=== Provided data ===
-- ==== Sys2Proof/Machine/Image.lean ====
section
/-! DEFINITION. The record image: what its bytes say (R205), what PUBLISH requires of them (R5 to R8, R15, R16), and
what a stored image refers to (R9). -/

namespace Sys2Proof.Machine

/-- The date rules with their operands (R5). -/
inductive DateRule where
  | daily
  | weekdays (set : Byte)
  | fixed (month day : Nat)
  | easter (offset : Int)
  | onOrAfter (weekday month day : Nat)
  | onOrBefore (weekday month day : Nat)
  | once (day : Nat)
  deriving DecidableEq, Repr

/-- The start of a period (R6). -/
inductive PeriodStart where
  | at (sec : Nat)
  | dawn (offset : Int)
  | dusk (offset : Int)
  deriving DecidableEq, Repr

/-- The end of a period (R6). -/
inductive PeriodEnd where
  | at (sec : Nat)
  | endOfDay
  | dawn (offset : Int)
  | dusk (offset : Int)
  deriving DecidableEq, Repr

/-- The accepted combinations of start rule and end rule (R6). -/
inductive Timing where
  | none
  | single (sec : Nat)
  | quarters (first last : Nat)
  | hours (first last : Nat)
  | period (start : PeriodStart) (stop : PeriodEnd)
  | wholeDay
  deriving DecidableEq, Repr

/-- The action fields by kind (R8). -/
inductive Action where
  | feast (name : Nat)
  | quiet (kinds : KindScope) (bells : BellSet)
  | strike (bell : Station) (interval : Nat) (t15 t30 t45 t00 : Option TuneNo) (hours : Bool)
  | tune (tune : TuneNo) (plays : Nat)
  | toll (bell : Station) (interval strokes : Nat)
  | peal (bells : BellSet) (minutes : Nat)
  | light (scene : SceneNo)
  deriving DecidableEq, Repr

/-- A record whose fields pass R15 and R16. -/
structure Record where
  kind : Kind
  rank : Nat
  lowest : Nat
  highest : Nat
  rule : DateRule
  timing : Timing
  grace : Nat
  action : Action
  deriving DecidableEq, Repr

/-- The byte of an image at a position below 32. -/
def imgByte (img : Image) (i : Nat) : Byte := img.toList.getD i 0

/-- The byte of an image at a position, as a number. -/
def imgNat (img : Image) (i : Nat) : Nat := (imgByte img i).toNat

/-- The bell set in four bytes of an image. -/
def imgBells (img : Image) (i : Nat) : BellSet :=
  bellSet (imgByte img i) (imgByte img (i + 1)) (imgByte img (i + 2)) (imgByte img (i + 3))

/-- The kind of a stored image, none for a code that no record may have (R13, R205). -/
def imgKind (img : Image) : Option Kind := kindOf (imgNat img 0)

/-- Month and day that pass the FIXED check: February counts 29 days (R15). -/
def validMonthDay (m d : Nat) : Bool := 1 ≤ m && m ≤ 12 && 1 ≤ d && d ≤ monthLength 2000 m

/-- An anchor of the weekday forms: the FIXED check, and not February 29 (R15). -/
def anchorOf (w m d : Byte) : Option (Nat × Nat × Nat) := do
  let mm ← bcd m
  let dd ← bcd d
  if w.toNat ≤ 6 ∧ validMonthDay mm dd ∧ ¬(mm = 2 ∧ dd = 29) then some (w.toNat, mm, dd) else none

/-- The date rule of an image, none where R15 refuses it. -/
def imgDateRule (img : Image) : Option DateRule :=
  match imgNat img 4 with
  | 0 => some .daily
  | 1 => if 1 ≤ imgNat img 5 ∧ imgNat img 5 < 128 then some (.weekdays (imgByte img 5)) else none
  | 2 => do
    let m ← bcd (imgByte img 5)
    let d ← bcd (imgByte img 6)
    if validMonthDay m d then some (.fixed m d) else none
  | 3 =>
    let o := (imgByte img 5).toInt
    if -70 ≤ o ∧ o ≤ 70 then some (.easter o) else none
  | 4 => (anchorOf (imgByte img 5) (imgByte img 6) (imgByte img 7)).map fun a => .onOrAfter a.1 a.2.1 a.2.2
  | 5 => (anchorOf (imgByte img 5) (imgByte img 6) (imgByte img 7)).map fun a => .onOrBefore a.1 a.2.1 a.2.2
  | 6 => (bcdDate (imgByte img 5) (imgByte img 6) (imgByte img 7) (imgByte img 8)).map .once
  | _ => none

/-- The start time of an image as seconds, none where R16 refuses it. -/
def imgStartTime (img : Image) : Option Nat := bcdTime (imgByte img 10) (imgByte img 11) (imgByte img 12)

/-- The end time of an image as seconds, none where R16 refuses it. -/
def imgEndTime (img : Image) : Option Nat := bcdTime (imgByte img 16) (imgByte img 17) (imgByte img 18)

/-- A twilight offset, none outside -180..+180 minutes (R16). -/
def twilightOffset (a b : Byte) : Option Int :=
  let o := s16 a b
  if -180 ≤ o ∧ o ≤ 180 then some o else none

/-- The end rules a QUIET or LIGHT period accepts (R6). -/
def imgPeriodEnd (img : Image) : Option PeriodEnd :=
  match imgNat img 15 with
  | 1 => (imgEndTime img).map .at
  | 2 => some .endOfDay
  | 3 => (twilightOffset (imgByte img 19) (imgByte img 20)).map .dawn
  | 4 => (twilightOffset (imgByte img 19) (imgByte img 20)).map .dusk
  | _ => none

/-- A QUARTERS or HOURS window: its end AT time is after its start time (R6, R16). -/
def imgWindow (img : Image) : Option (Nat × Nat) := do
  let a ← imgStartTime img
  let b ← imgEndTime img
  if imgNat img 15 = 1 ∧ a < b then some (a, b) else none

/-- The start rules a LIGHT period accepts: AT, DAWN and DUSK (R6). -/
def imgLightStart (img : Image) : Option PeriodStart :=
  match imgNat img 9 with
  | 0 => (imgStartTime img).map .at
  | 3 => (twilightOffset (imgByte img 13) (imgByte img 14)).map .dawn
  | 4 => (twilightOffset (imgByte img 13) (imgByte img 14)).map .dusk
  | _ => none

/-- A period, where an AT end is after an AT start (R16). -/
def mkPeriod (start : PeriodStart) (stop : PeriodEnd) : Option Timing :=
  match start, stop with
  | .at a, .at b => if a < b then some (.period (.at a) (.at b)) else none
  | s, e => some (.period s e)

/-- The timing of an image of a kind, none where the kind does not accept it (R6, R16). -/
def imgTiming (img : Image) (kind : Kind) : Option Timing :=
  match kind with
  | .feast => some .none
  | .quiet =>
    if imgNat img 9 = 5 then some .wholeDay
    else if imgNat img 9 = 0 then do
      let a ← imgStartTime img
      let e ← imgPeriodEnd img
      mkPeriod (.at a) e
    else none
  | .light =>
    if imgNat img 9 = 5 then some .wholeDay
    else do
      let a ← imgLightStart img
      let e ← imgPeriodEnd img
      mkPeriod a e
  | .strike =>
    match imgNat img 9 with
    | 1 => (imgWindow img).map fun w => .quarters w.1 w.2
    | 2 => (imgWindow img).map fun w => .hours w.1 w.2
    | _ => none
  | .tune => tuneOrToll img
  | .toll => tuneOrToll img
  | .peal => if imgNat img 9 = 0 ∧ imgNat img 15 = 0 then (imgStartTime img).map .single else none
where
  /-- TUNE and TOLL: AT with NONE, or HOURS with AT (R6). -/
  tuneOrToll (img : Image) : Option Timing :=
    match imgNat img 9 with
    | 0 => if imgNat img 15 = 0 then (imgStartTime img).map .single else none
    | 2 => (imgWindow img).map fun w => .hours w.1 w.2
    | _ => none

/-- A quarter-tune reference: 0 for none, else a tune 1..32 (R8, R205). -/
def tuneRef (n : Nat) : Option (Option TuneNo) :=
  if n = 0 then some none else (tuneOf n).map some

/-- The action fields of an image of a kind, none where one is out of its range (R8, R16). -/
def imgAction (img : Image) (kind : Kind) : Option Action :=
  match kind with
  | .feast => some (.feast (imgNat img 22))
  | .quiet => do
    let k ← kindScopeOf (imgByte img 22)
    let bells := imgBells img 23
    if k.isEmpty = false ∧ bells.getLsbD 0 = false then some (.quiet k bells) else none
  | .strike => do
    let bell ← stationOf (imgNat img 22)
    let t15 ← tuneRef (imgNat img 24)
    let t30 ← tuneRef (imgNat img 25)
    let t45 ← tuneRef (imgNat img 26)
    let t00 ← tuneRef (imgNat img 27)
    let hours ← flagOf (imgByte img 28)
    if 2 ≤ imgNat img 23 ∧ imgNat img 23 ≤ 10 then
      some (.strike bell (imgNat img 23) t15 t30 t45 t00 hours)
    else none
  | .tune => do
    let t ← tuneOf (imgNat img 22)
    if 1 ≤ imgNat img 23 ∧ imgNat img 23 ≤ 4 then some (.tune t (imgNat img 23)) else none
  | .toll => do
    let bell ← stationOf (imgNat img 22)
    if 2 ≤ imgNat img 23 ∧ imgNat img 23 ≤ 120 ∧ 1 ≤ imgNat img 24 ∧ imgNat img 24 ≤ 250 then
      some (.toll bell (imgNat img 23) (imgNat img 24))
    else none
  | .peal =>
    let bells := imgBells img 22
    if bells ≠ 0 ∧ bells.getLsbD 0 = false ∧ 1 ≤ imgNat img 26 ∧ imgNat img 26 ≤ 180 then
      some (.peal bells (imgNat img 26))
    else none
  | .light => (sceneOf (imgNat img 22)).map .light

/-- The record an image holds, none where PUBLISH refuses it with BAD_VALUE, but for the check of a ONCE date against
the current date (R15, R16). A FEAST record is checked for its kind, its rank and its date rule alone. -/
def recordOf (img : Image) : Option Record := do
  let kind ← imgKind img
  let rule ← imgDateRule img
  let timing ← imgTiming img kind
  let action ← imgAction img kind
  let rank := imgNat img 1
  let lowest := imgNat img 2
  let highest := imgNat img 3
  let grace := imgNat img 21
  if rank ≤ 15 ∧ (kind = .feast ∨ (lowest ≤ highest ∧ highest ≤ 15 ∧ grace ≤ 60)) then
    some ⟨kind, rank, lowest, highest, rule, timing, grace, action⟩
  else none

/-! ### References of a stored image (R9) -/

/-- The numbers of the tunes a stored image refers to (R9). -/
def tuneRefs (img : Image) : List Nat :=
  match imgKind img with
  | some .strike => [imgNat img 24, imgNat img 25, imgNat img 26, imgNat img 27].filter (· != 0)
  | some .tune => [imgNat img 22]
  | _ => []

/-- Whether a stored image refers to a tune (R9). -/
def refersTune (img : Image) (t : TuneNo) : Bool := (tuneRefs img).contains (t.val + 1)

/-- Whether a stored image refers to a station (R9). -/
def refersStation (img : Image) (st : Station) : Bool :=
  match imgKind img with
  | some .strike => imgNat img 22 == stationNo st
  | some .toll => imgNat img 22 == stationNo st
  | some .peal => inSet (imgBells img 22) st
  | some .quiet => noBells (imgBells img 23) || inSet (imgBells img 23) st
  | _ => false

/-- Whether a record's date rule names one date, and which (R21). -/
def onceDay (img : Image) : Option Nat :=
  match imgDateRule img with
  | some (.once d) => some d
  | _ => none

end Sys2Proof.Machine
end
===
Work request - When every line of the listing has been checked for the string "position", give only the number of lines that contain it.

Completed task - 2